CONVERSATION · David Mount discusses the new edition of Bioinformatics, sequence analysis, and teaching.
By Kevin Davies
November 19, 2004 | David Mount is director of bioinformatics at the Arizona Cancer Center and the Southwest Environmental Health Sciences Center at the University of Arizona. His research interests include the development of computational tools for pattern analysis, gene expression, and proteomics data; the plant genome project; and the development of Web-based databases for cancer research (e.g., www.biorag.org). Mount is also the author of the widely used textbook Bioinformatics: Sequence and Genome Analysis. Having sold almost 20,000 copies of the first edition, Cold Spring Harbor Laboratory Press recently released a second edition. Mount spoke with Kevin Davies about his priorities and challenges in teaching bioinformatics.
Q: The second edition of your book is just out. So the first edition did OK?
A: The first edition sold very much beyond our expectations. We hadn't appreciated the need for a textbook for all of the new bioinformatics courses that were starting up, and there weren't many other textbooks available. The book was advanced enough to serve as a reference text.
Who is your primary audience? Biologists who want to learn computational skills, IT students who want to explore biology, or both?
David Mount says Bioinformatics is written for biologists as well as computational students.
We try to appeal to both audiences by giving enough details of the biological side and the computational side of the subject — even more so in the second edition. There's an introduction to each chapter for biologists that gives an overview of the computational side and a similar introduction for computational students.
What sets your book apart from other bioinformatics texts?
First, the book is based on an extensive literature review with substantial reference lists in each chapter. Second, we try to explain both the computational and the biological backgrounds of bioinformatics. A lot of detail on population genetics and sequence variation in populations is given in the genome chapter, for example. Third, we try to include the whole subject area of bioinformatics in one text but in enough detail to be useful. The new edition has chapters on Perl programming and statistical analysis of microarray data.
Your book is subtitled Sequence and Genome Analysis, but it's about much more than that, isn't it?
One could initially propose that analysis of RNA and protein structure does not fall into the general area of sequence and genome analysis — although these are included because they have been important areas historically in bioinformatics. However, new genomes are scanned using models of RNAs and proteins in order to catalog the genes that are present. Similarly, phylogenetic analysis is not primarily directed toward sequence and genome analysis but to understanding evolutionary relationships among organisms. However, the same computational methods used in phylogenetic analysis are also used to discover gene families and sequences that have the same function in different organisms. Microarray analysis is also concerned with function and interactions among genes. These areas are given in enough detail that their application to sequence and genome analysis can be appreciated by students.
You've expanded sections on proteomics and microarray analysis. What areas have you focused on?
In the proteomics chapter, we've added descriptions of the latest methods for structure prediction based on conserved amino-acid patterns, energy calculations, and solvation energies for amino-acid substitutions within the protein core. In the new microarray chapter, we offer guidance in analyzing microarray data due to the many sources of experimental variation in the data. We emphasize the importance of experimental design, replication of experiments to discover the most reliable expression data, and the use of appropriate statistical models. We also describe how to interpret the data biologically and to use genetic data — for example, sequence variations between individuals — to assess regulatory relationships.

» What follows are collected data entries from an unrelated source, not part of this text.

-- ==== Sys2Proof/Machine/Matrix.lean ====
section
/-!
DEFINITION. The matrix engine (R218 to R239): layouts, the format word, team signing and its checks, the start and the
landing of operations.
-/
namespace Sys2Proof.Machine

/-! ### The format word (R220, R221) -/

def fw (w : Word) (lo n : Nat) : Nat := w.toNat / 2 ^ lo % 2 ^ n
def opMMA : Nat := 0x140
def opMMAS : Nat := 0x141
def opMMAT : Nat := 0x142
def is8 (f : Nat) : Bool := f == 4 || f == 5
/-- Table 5-8. -/
def comboOk (a b acc : Nat) : Bool :=
  (a == b || (is8 a && is8 b)) &&
    (if acc == 0 then a == 0 else if acc == 1 then decide (1 ≤ a) && decide (a ≤ 6) else if acc == 2 then decide (2 ≤ a) && decide (a ≤ 5)
     else if acc == 3 then decide (3 ≤ a) && decide (a ≤ 5) else a == 7)
/-- M, N and dense K (Table 13-6). -/
def shapeMN (f : Nat) : Nat := if f == 0 then 16 else 32
def shapeK (f : Nat) : Nat := if f == 0 then 16 else if f == 1 then 8 else if f == 2 || f == 3 then 32 else if f == 6 then 128 else 64
/-- Elements of one unit, and its registers (Table 13-7). -/
def unitElems (f : Nat) : Nat := if f == 0 || f == 1 then 1 else if f == 2 || f == 3 then 2 else if f == 6 then 8 else 4
def unitRegs (f : Nat) : Nat := if f == 0 then 2 else 1
/-- Stored elements of a row of an operand: A of MMAS is compressed, B of MMAS has twice the dense K (R230). -/
def rowElems (op : Nat) (fmt : Word) (isA : Bool) : Nat :=
  let f := fw fmt (if isA then 0 else 4) 4
  let k := shapeK f
  if op == opMMAS then (if isA then (if fw fmt 15 1 == 1 then k else k / 2) else 2 * k) else k
/-- Units of a row of an operand. -/
def rowUnits (op : Nat) (fmt : Word) (isA : Bool) : Nat := rowElems op fmt isA / unitElems (fw fmt (if isA then 0 else 4) 4)

/-! ### Register layout (R223 to R226) -/

def layoutLanes (L T : Nat) : Nat := 2 ^ (min L T).log2
/-- The team lane and unit index that hold unit (row, col) of an operand of R rows of U units. -/
def layoutAt (L R U row col : Nat) : Nat × Nat :=
  let L' := layoutLanes L (R * U)
  let E := R * U / L'
  if R ≤ L' then (row + R * (col / E), col % E) else (row % L', row / L' * U + col)
/-- Registers per lane of an operand. -/
def layoutRegs (L R U w : Nat) : Nat := R * U / layoutLanes L (R * U) * w

def Block.teamFirst (b : Block) (team : Nat) : Nat := team * b.decl.team
def Block.teamWarps (b : Block) (team : Nat) : List Nat := ((List.range b.decl.team).map fun k => b.teamFirst team + k).filter fun n => decide (n < b.warps.length)
def Block.teamLanes (b : Block) : Nat := b.decl.team * b.decl.width
/-- A register of a team lane; a lane that holds no thread reads zero (R226). -/
def Block.teamReg (b : Block) (team l r : Nat) : Word :=
  match b.warps[b.teamFirst team + l / b.decl.width]? with
  | some w => if (w.live ||| w.helpers).has (l % b.decl.width) then w.rv (l % b.decl.width) r else 0
  | none => 0
/-- Whether that register carries poison: a lane that holds no thread has none. -/
def Block.teamPois (b : Block) (team l r : Nat) : Bool :=
  match b.warps[b.teamFirst team + l / b.decl.width]? with
  | some w => (w.live ||| w.helpers).has (l % b.decl.width) && w.vPois.contains (vKey (l % b.decl.width) r)
  | none => false
/-- One unit as a number. -/
def Block.unit (b : Block) (team base R U w row col : Nat) : Nat :=
  let x := layoutAt b.teamLanes R U row col
  let r := base + x.2 * w
  if w == 2 then (b.teamReg team x.1 r).toNat + 2 ^ 32 * (b.teamReg team x.1 (r + 1)).toNat else (b.teamReg team x.1 r).toNat
def Block.unitPois (b : Block) (team base R U w row col : Nat) : Bool :=
  let x := layoutAt b.teamLanes R U row col
  b.teamPois team x.1 (base + x.2 * w) || (w == 2 && b.teamPois team x.1 (base + x.2 * w + 1))
/-- Element codes of a register operand, row by row (R225). -/
def Block.regElems (b : Block) (team base f U : Nat) : List Nat :=
  let per := unitElems f
  let bits := if f == 6 then 4 else if f == 0 then 64 else 32 / per
  (List.range (shapeMN f)).flatMap fun row => (List.range U).flatMap fun col =>
    let u := b.unit team base (shapeMN f) U (unitRegs f) row col
    (List.range per).map fun i => u / 2 ^ (bits * i) % 2 ^ bits
/-- Elements of a register operand that carry poison: their own unit's, or that of their block scale. -/
def Block.regBad (b : Block) (team base f U : Nat) : List Bool :=
  let E := layoutRegs b.teamLanes 32 16 1
  (List.range (shapeMN f)).flatMap fun row => (List.range U).flatMap fun col =>
    List.replicate (unitElems f) (b.unitPois team base (shapeMN f) U (unitRegs f) row col
      || (f == 6 && b.unitPois team (base + E) 32 4 1 row (col / 4)))
/-- Block scales of an HF4 register operand, row by row. -/
def Block.regScales (b : Block) (team base : Nat) : List Nat :=
  let E := layoutRegs b.teamLanes 32 16 1
  (List.range 32).flatMap fun row => (List.range 4).flatMap fun col =>
    let u := b.unit team (base + E) 32 4 1 row col
    (List.range 4).map fun i => u / 2 ^ (8 * i) % 256
/-- Metadata halfwords of MMAS, row by row (R230). -/
def Block.metaGroups (b : Block) (team base f : Nat) : List Nat :=
  (List.range 32).flatMap fun row => (List.range (shapeK f / 8)).flatMap fun col =>
    let u := b.unit team base 32 (shapeK f / 8) 1 row col
    [u % 2 ^ 16, u / 2 ^ 16]
/-- Which of the metadata halfwords carry poison. -/
def Block.metaPois (b : Block) (team base f : Nat) : List Bool :=
  (List.range 32).flatMap fun row => (List.range (shapeK f / 8)).flatMap fun col =>
    List.replicate 2 (b.unitPois team base 32 (shapeK f / 8) 1 row col)

/-! ### Values and arithmetic (R93 to R95) -/

/-- The value of an element code. -/
def elemValue (f code sc band : Nat) : Num := if f == 6 then hf4Value code sc band else (fmtOf f).decode code
/-- An operand ready to compute with: element codes, the block and band scale of each, and poison; `scales` are the block
scales in the order of their units. -/
structure MatData where
  codes : List Nat
  scales : List Nat
  sc : List (Nat × Nat)
  bad : List Bool
  deriving DecidableEq, Repr

def MatData.val (m : MatData) (f K r k : Nat) : Num :=
  let x := (m.sc[r * K + k]?).getD (0, 0)
  elemValue f ((m.codes[r * K + k]?).getD 0) x.1 x.2
/-- One block scale per eight elements, under one band scale. -/
def spreadScales (codes scales : List Nat) (band : Nat) : List (Nat × Nat) :=
  if scales.isEmpty then [] else (List.range codes.length).map fun i => ((scales[i / 8]?).getD 0, band)
/-- One step of an accumulation: the partial sum is rounded once to the internal format. -/
def accStep (acc : Fmt) (rm : Rnd) (x : Num) (a b : Num) : Num :=
  if x.isNan || a.isNan || b.isNan then .nan false
  else match Num.mul a b with
    | none => .nan false
    | some p => match Num.add rm x p with
      | none => .nan false
      | some (.fin n m e) => acc.internal.decode (acc.internal.round rm false false n m 1 e).1
      | some v => v
/-- The final conversion of R94. -/
def accFinish (acc : Fmt) (rm : Rnd) (sat : Bool) (x : Num) : Nat :=
  match x with
  | .nan _ => acc.nan
  | .inf n => (if n then acc.signBit else 0) + (if sat then acc.maxCode else acc.infCode)
  | .fin n m e => (acc.round rm false sat n m 1 e).1
def clamp32 (sat : Bool) (x : Int) : Int :=
  if sat then (if x < -(2 ^ 31) then -(2 ^ 31) else if x > 2 ^ 31 - 1 then 2 ^ 31 - 1 else x) else toSigned 32 (x % 2 ^ 32).toNat
/-- Logical columns of the stored elements of a row of A: ascending (R230). -/
def logicalK (op : Nat) (positions : List Nat) (K r k : Nat) : Nat := if op == opMMAS then (positions[r * K + k]?).getD 0 else k
def rndOfCode (n : Nat) : Rnd := if n == 0 then .rn else if n == 1 then .rz else if n == 2 then .ru else .rd
/-- The accumulator code of element (i, j) after the operation. -/
def matElem (op : Nat) (fmt : Word) (positions : List Nat) (A B : MatData) (c : Nat) (cBad : Bool) (i j : Nat) : Nat :=
  let fa := fw fmt 0 4
  let fb := fw fmt 4 4
  let ac := fw fmt 8 4
  let rm := rndOfCode (fw fmt 12 2)
  let sat := fw fmt 14 1 == 1
  let KA := rowElems op fmt true
  let KB := rowElems op fmt false
  let bad := cBad || (List.range KA).any fun k => (A.bad[i * KA + k]?).getD false || (B.bad[j * KB + logicalK op positions KA i k]?).getD false
  if ac == 7 then
    if bad then 0x80000000
    else
      let r := (List.range KA).foldl (fun (acc : Int) k =>
        clamp32 sat (acc + toSigned 8 ((A.codes[i * KA + k]?).getD 0) * toSigned 8 ((B.codes[j * KB + logicalK op positions KA i k]?).getD 0))) (toSigned 32 c)
      (r % 2 ^ 32).toNat
  else
    let F := fmtOf ac
    if bad then F.nan
    else accFinish F rm sat ((List.range KA).foldl (fun acc k =>
      accStep F rm acc (A.val fa KA i k) (B.val fb KB j (logicalK op positions KA i k))) (F.decode c))

/-- 16-byte beats of an operand: its elements row by row, then its block scales (R238). -/
def packBits (bits : Nat) : List Nat → Nat
  | [] => 0
  | x :: xs => x + 2 ^ bits * packBits bits xs
def popNat (n : Nat) : Nat → Nat
  | 0 => 0
  | k + 1 => (if n / 2 ^ k % 2 == 1 then 1 else 0) + popNat n k
def beats (bits : Nat) (codes : List Nat) : List Nat :=
  let per := 128 / bits
  (List.range ((codes.length + per - 1) / per)).map fun i => packBits bits ((codes.drop (per * i)).take per)
def beatDiffs : List Nat → Nat
  | a :: b :: rest => popNat (Nat.xor a b) 128 + beatDiffs (b :: rest)
  | _ => 0
def operandDiffs (f : Nat) (m : MatData) : Nat := beatDiffs (beats (if f == 7 then 8 else fmtBits f) m.codes ++ (if f == 6 then beats 8 m.scales else []))
/-- The charge of an operation (R238). -/
def charge (fmt : Word) (A B : MatData) : Word := BitVec.ofNat 32 (1 + (operandDiffs (fw fmt 0 4) A + operandDiffs (fw fmt 4 4) B) / 64)
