-- ==== Sys2Proof/Machine/Memory.lean ====
section
/-!
DEFINITION. Loads, stores and waiting on a word (R134 to R142), atomics (R143 to R145), fences and rods (R146 to R151,
R178, R179, R263).
-/
namespace Sys2Proof.Machine

/-! ### Addresses (R134 to R137) -/

/-- How an instruction reaches one space: the address of a lane, whether the space ends before it, the bytes and the poison
that a lane reads, and the ranges its rods are matched against. -/
structure Access where
  code : Nat
  outCause : Nat
  ea : Nat → Nat
  out : Nat → Nat → Bool
  view : Nat → Nat → List Byte
  pois : Nat → Nat → Bool
  range : Nat → Nat → List Range
  /-- Whether a register that a lane's load reads is poisoned (R324). -/
  bad : Nat → Bool := fun _ => false

/-- A trap of Table 9-2. -/
def addrTrap (cause lane space : Nat) : Trap := { cause := cause, info := BitVec.ofNat 32 (lane * 2 ^ 26 + space * 2 ^ 24) }
/-- The checks of R137 on the addresses of lanes, in order: alignment, then the end of the space. -/
def Access.trap (a : Access) (lanes : List Nat) (n align : Nat) : Option Trap :=
  match lanes.find? fun l => a.ea l % align != 0 with
  | some l => some (addrTrap causeAlgn l a.code)
  | none => (lanes.find? fun l => a.out l n).map fun l => addrTrap a.outCause l a.code
/-- POIS for the lowest lane that reads poison (R324, Table 19-8). -/
def Access.poisTrap (a : Access) (lanes : List Nat) (n : Nat) : Option Trap :=
  (lanes.find? fun l => a.pois l n).map fun l =>
    { cause := causePois, info := BitVec.ofNat 32 (l * 2 ^ 26 + (if a.code == 3 then 1 else a.code) * 2 ^ 23) }
/-- Whether a lane's load would trap (R14: a helper lane's load then returns zero). -/
def Access.fails (a : Access) (l n align : Nat) : Bool := a.bad l || a.ea l % align != 0 || a.out l n || a.pois l n

/-- The window of an interface: an access any byte of which lies outside it traps XBND (R136). -/
def outOfWindow (s : State) (vf addr n : Nat) : Bool := ((s.vf vf).scratch? addr).isNone || ((s.vf vf).scratch? (addr + n - 1)).isNone
def physOf (s : State) (vf addr : Nat) : Nat := ((s.vf vf).scratch? addr).getD 0
/-- Scratchpad bytes as a warp sees them, and their poison. -/
def scratchAccess (s : State) (c : Ctx) (code : Nat) (ea : Nat → Nat) : Access :=
  let q := ((s.warp? c.ref).map (·.storeQ)).getD []
  { code := code, outCause := causeXbnd, ea := ea, out := fun l n => outOfWindow s c.blk.vf (ea l) n,
    view := fun l n => s.spView c.blk.core q (physOf s c.blk.vf (ea l)) n,
    pois := fun l n => s.partPois c.blk q { lane := l, reg := 0, space := .scratch, addr := physOf s c.blk.vf (ea l), len := n },
    range := fun l n => [⟨.sp, ea l, n⟩] }
def sharedAccess (s : State) (c : Ctx) (ea : Nat → Nat) : Access :=
  let q := ((s.warp? c.ref).map (·.storeQ)).getD []
  let b := (s.block? c.ref.blk).getD c.blk
  { code := 0, outCause := causeSbnd, ea := ea, out := fun l n => decide (b.decl.shared < ea l + n), view := fun l n => b.shView q (ea l) n,
    pois := fun l n => s.partPois b q { lane := l, reg := 0, space := .shared, addr := ea l, len := n },
    range := fun l n => [⟨.sh, ea l, n⟩] }
def stackAccess (s : State) (c : Ctx) (ea : Nat → Nat) : Access :=
  let w := (s.warp? c.ref).getD c.w
  { code := 2, outCause := causeStko, ea := ea, out := fun l n => decide (c.blk.decl.stack < ea l + n), view := fun l n => w.stackRead l (ea l) n,
    pois := fun l n => w.stackPois.any fun k => meets (stackKey l (ea l)) n (4 * k) 4,
    range := fun _ _ => [] }
/-- The rods that the lanes of an access overlap. -/
def accessRods (s : State) (c : Ctx) (a : Access) (lanes : List Nat) (n : Nat) : Word :=
  s.rodTags c.blk (lanes.flatMap fun l => a.range l n)

/-! ### Loads and stores (R139, R140) -/

/-- The low bytes of registers from `d`. -/
def storeBytes (w : Warp) (d l n : Nat) : List Byte := ((List.range ((n + 3) / 4)).flatMap fun k => leBytes 4 (w.rv l (d + k)).toNat).take n
/-- Where a lane's access lies: in shared memory at its offset, in the scratchpad at a physical address. -/
def placeOf (s : State) (c : Ctx) (sp : StoreSpace) (ea : Nat) : Nat :=
  match sp with
  | .shared => ea
  | .scratch => physOf s c.blk.vf ea
/-- The accesses of a load of `n` bytes: of 16 two, the lower first (R170); a helper lane whose access fails makes none. -/
def loadParts (s : State) (c : Ctx) (sp : StoreSpace) (a : Access) (d n : Nat) : List Part :=
  (c.lanes.filter fun l => c.act.has l || !a.fails l n n).flatMap fun l =>
    (List.range (if n == 16 then 2 else 1)).map fun k =>
      { lane := l, reg := d + 2 * k, space := sp, addr := placeOf s c sp (a.ea l) + 8 * k, len := min n 8 }
/-- Zeros for the helper lanes whose access of `n` bytes fails (R14). -/
def Ctx.zeros (c : Ctx) (a : Access) (d n regs : Nat) : List (RegId × Word) :=
  (c.lanes.filter fun l => !c.act.has l && a.fails l n n).flatMap fun l => loadWrites d l (List.replicate (4 * regs) 0)
/-- A load: every address is checked first; its accesses are made at issue, the upper ones of a 16-byte load before the warp's next access
(R137, R168, R170; assumption 5), and its result lands later. `sp` is none for the stack. -/
def loadOp (i : Instr) (s : State) (n d : Nat) (sp : Option StoreSpace) (acq : Bool) (acc : State → Ctx → Access) : Out :=
  issue i s fun c s =>
    let a := acc s c
    match (a.trap c.live n n).or (a.poisTrap c.live n) with
    | some t => .trap t
    | none =>
      let zeros := c.zeros a d n ((n + 3) / 4)
      if c.act == 0 then .ok s
      else match sp with
        | none => .ok (c.late s .load 0 (zeros ++ (c.lanes.filter fun l => c.act.has l || !a.fails l n n).flatMap fun l => loadWrites d l (a.view l n)))
        | some x => .ok (s.startLoad c.ref
            { id := 0, kind := .load, writes := zeros, rods := accessRods s c a c.live n, rest := loadParts s c x a d n, acq := acq } fun p => p.reg == d)
/-- A scoreboarded result of a warp lands (R68), once it is there: a load has made its accesses, and an atomic has left the queue. -/
def State.landResult (s : State) (r : WarpRef) (id : Nat) : State :=
  let s1 := s.makeLoads r
  match (s1.warp? r).bind fun w => w.late.find? fun l => l.id == id with
  | some l => if !l.rest.isEmpty || l.queued then s1 else (s1.closeLoad r (fun _ => true) id).mapWarp r fun w => w.landLate id
  | none => s1
/-- The accesses that a store makes, the lower first: two of 8 bytes for 16 (R170). -/
def storeParts (bs : List Byte) : List (Nat × List Byte) := if bs.length == 16 then [(0, bs.take 8), (8, bs.drop 8)] else [(0, bs)]
/-- Stores enter the warp's queue in ascending lane order (R138, R167). -/
def storeOp (i : Instr) (s : State) (n d : Nat) (rel : Option Scope) (sp : StoreSpace) (acc : State → Ctx → Access) : Out :=
  issue i s fun c s =>
    let a := acc s c
    match a.trap c.live n n with
    | some t => .trap t
    | none =>
      let es := c.live.flatMap fun l => (storeParts (storeBytes c.w d l n)).map fun x =>
        { space := sp, addr := placeOf s c sp (a.ea l) + x.1, bytes := x.2, rel := rel, rods := s.rodTags c.blk (a.range l n), lost := false,
          seq := s.nextId, after := c.w.afterIds (s.rodTags c.blk (a.range l n)) : StoreEntry }
      .ok (if c.act == 0 then s
        else ({ s with nextId := s.nextId + 1 } : State).mapWarp c.ref fun w => { w with storeQ := w.storeQ ++ es })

What are the current and future operational challenges in terms of comparative sequence analysis?
There are two challenges: First is designing databases for storing the data and learning how to write computer scripts that will automate this process. We've added detailed information on how to use Perl programming for this purpose. The second challenge is including all of the new biological data that are becoming available in a flexible metadata format that can be mined to discover new relationships — for example, lead to a new diagnostic tool or drug. This area is a new one in bioinformatics, and will be a subject of future textbooks and papers.
Are you satisfied with the level of bioinformatics teaching?
My goal in bioinformatics teaching is that if you are going to use a computer program or tool, you should understand what it is doing and the assumptions that underlie the analysis. Otherwise, one may get led badly astray or miss out on an important result. This problem is most profoundly seen in the analysis of microarray data, in which methods are often used to find a list of genes without any understanding of the underlying analysis. The problem is just as acute in the rest of bioinformatics. In some cases, a bioinformatics course may gloss over this hard stuff in order to spend more time on using the available tools. Admittedly, most students don't want the details, but we should still try to teach the underlying assumptions as much as possible and test that the students understand them.
A second point is that bioinformatics is expanding in size and complexity. It is very difficult to give just one course anymore. Basic training should include mathematical modeling, statistics and probability, computer programming, and data management. There should also be more advanced training in areas of specialty in bioinformatics.